A Neutron Star Tumbling through Space
April 20, 2006
Frank Haberl and an international team of scientists evaluated measurements from an ESA satellite, XMM-Newton. Among these measurements were the signals sent out by neutron star RX J0720.4-3125. This pulsar is located about 1000 light years from us in the constellation Canis Major. The pulsar's light is so weak that only the strongest telescopes can detect it. However, as a source of x-rays, RX J0720.4-3125 is quite powerful. Haberl and colleagues from the University of Padua, the Institute for Space Research in Holland, and the Mullar Space Science Laboratory at University College in London have closely inspected the pulsar's x-ray spectra from various years. The researchers determined that the spectra changed in the course of a few years. Between May 2000 and May 2004, the percentage of higher-energy x-rays increased, then later decreased.

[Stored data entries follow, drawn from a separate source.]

/-- A next state. -/
theorem keepsOk_next {s t : State} (h : s.Canonical → t.Canonical) : KeepsOk s (.next t) := fun _ e hs => Host.Outcome.next.inj e ▸ h hs

/-- The canonical form through a step that leaves the stored bytes as they are. -/
theorem State.Canonical.same {s t : State} (hs : s.Canonical) (h : t.store = s.store) : t.Canonical := State.Canonical.of_store h hs

/-- The stored bytes are canonical. -/
def Stored (x : Memory × Memory × List (Nat × Memory) × List Migrated) : Prop :=
  x.1.wf = true ∧ x.2.1.wf = true ∧ (∀ e ∈ x.2.2.1, e.2.wf = true) ∧ ∀ m ∈ x.2.2.2, m.mem.wf = true ∧ ∀ e ∈ m.wgs, e.2.spad.wf = true

/-- The canonical form of a state is that of its stored bytes. -/
theorem State.canonical_iff (s : State) : s.Canonical ↔ Stored s.store := by
  constructor
  · intro h
    refine ⟨h.mem, h.dram, fun e he => ?_, h.moved⟩
    obtain ⟨g, hg, rfl⟩ := List.mem_map.1 he
    exact h.spads g hg
  · intro h
    exact ⟨h.1, h.2.1, fun e he => h.2.2.1 (e.1, e.2.spad) (List.mem_map_of_mem he), h.2.2.2⟩

/-- A selection of bytes is canonical. -/
theorem Memory.wf_keep {m : Memory} (p : Nat → Bool) (h : m.wf = true) : Memory.wf (Store.keep (w := 8) m p) = true := Store.wf_keep p h

/-- Bytes replaced within a canonical memory. -/
theorem Memory.wf_restore {m : Memory} (src : Memory) (p : Nat → Bool) (h : m.wf = true) :
    Memory.wf (Store.restore (w := 8) m src p) = true :=
  Store.wf_restore src p h

/-- The canonical form through a step that writes the coherent memory and DRAM alone. -/
theorem State.Canonical.write {s t : State} (hs : s.Canonical) (hm : s.mem.wf = true → t.mem.wf = true)
    (hd : s.dram.wf = true → t.dram.wf = true) (hw : t.wgs = s.wgs) (he : t.elsewhere = s.elsewhere) : t.Canonical :=
  ⟨hm hs.mem, hd hs.dram, hw ▸ hs.spads, he ▸ hs.moved⟩

/-! ### Writes of memory -/

/-- The entry of a key that an association has after a key is set is the new one or was there. -/
theorem mem_assocSet {α : Type} {l : List (Nat × α)} {k : Nat} {v : α} {e : Nat × α} (h : e ∈ assocSet l k v) : e.2 = v ∨ e ∈ l := by
  induction l with
  | nil =>
    simp only [assocSet, List.mem_singleton] at h
    exact .inl (h ▸ rfl)
  | cons a r ih =>
    obtain ⟨j, x⟩ := a
    by_cases hj : j = k
    · simp only [assocSet, if_pos hj, List.mem_cons] at h
      exact h.elim (fun h => .inl (h ▸ rfl)) fun h => .inr (List.mem_cons_of_mem _ h)
    · simp only [assocSet, if_neg hj, List.mem_cons] at h
      refine h.elim (fun h => .inr (h ▸ List.mem_cons_self)) fun h => ?_
      exact (ih h).imp_right (List.mem_cons_of_mem _)

/-- The entry that a lookup finds is in the list. -/
theorem mem_of_assoc {α : Type} {l : List (Nat × α)} {k : Nat} {v : α} (h : assoc l k = some v) : (k, v) ∈ l := by
  induction l with
  | nil => simp [assoc] at h
  | cons a r ih =>
    obtain ⟨j, x⟩ := a
    by_cases hj : j = k
    · simp only [assoc, if_pos hj, Option.some.injEq] at h
      exact h ▸ hj ▸ List.mem_cons_self
    · simp only [assoc, if_neg hj] at h
      exact List.mem_cons_of_mem _ (ih h)

/-- Changing a workgroup to one whose scratchpad is canonical when it was. -/
theorem State.modWg_canonical {s : State} {w : Nat} {f : Workgroup → Workgroup} (hf : ∀ g, g.spad.wf = true → (f g).spad.wf = true)
    (hs : s.Canonical) : (s.modWg w f).Canonical := by
  unfold State.modWg
  split
  · rename_i g hg
    refine ⟨hs.mem, hs.dram, fun e he => ?_, hs.moved⟩
    rcases mem_assocSet he with h | h
    · exact h ▸ hf g (hs.spads _ (mem_of_assoc hg))
    · exact hs.spads e h
  · exact hs

/-- Writing bytes to a place (R314). -/
theorem State.writeMem_canonical {s : State} (sp : Space) (a : Addr) (lower : Bool) (bs : List Byte) (hs : s.Canonical) :
    (s.writeMem sp a lower bs).Canonical := by
  unfold State.writeMem
  split
  · exact State.modWg_canonical (fun g hg => Memory.wf_setBytes bs hg) hs
  · split
    · exact ⟨Memory.wf_setBytes bs hs.mem, hs.dram, hs.spads, hs.moved⟩
    · exact hs
  · exact hs
  · exact hs

/-- Updating memory for an agent. -/
theorem State.update_canonical {s : State} (ag : Agent) (p : Path) (sp : Space) (a : Addr) (lower : Bool) (bs : List Byte) (hs : s.Canonical) :
    (s.update ag p sp a lower bs).Canonical :=
  State.writeMem_canonical sp a lower bs (hs.same (by simp))

/-- The words that writes cover are no longer poisoned (R214). -/
theorem State.clearCovered_canonical {s : State} (sp : Space) (lower : Bool) (ws : List (Addr × Nat)) (hs : s.Canonical) :
    (s.clearCovered sp lower ws).Canonical := by
  unfold State.clearCovered
  split
  · exact State.modWg_canonical (fun _ h => h) hs
  · exact hs.same (by simp)
  · exact hs
  · exact hs

/-- Writes that memory takes at once (R205). -/
theorem State.updateAll_canonical {s : State} (ag : Agent) (p : Path) (sp : Space) (lower : Bool) (ws : List (Addr × List Byte))
    (before : List (Addr × Nat)) (hs : s.Canonical) : (s.updateAll ag p sp lower ws before).Canonical := by
  unfold State.updateAll
  exact State.clearCovered_canonical _ _ _ (foldl_canonical (fun _ _ h => State.update_canonical _ _ _ _ _ _ h) hs)

/-- A store, or a part of one, that memory takes (R205, R410). -/
theorem State.storeAll_canonical {s : State} (b : BufWrite) (ws : List (Addr × List Byte)) (hs : s.Canonical) : (s.storeAll b ws).Canonical :=
  (State.updateAll_canonical _ _ _ _ _ _ hs).same (State.noteStored_store _ _ _)

/-- An atomic operation (R219). -/
theorem State.atomicAt_canonical {s : State} (ag : Agent) (p : Path) (sp : Space) (a : Addr) (aop : AOp) (ty : Ty) (x cmp : List Byte)
    (hs : s.Canonical) : (s.atomicAt ag p sp a aop ty x cmp).1.Canonical :=
  State.update_canonical ag p sp a false _ hs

This could indicate that the surface temperature of RX J0720.4-3125 also fluctuates as much as 100,000 degrees celsius, about 10%. The surface temperature determines how strongly a heavenly body emits rays from a particular part of the electromagnetic spectrum. Haberl says, "we think it is highly improbable that the surface temperature of the neutron star changes so much in so few years." He and his colleagues guess, rather, that the axis of RX J0720.4-3125 is moving in a circle and that the star is not remaining stable in space. Physicists call this kind of tumbling gyroscopic "precessing". Each of the two poles are moving back and forth in XMM-Newton's visual field. Because the poles are of varying temperatures, they emit various percentages of hard x-rays. It is still not clear to the scientists why one pole is hotter than the other. "Possibly," says Haberl, "the magnetic field is not symmetrical." The magnetic field's strength changes over the surface of the neutron star and influences how much heat is transported out of the interior of the pulsar.
For years, physicists have observed similar fluxuations - but these only lasted a few seconds. RX J0720.4-3125's x-ray energy profile also changes over seconds. The pulsar rotates at this tempo, and we can observe sides with varying temperatures.
Haberl and his colleagues can only speculate about how RX J0720.4-3125 ended up tumbling in this way. It could be that the neutron star flattened out, as it rotated about its axis 100 times a second shortly after its was created. Haberl suggests, "the effect would have been much smaller than on Earth, because it is so dense." That effect could have been enough, however, to cause the star to tumble, if the supernova that created it also gave a little push.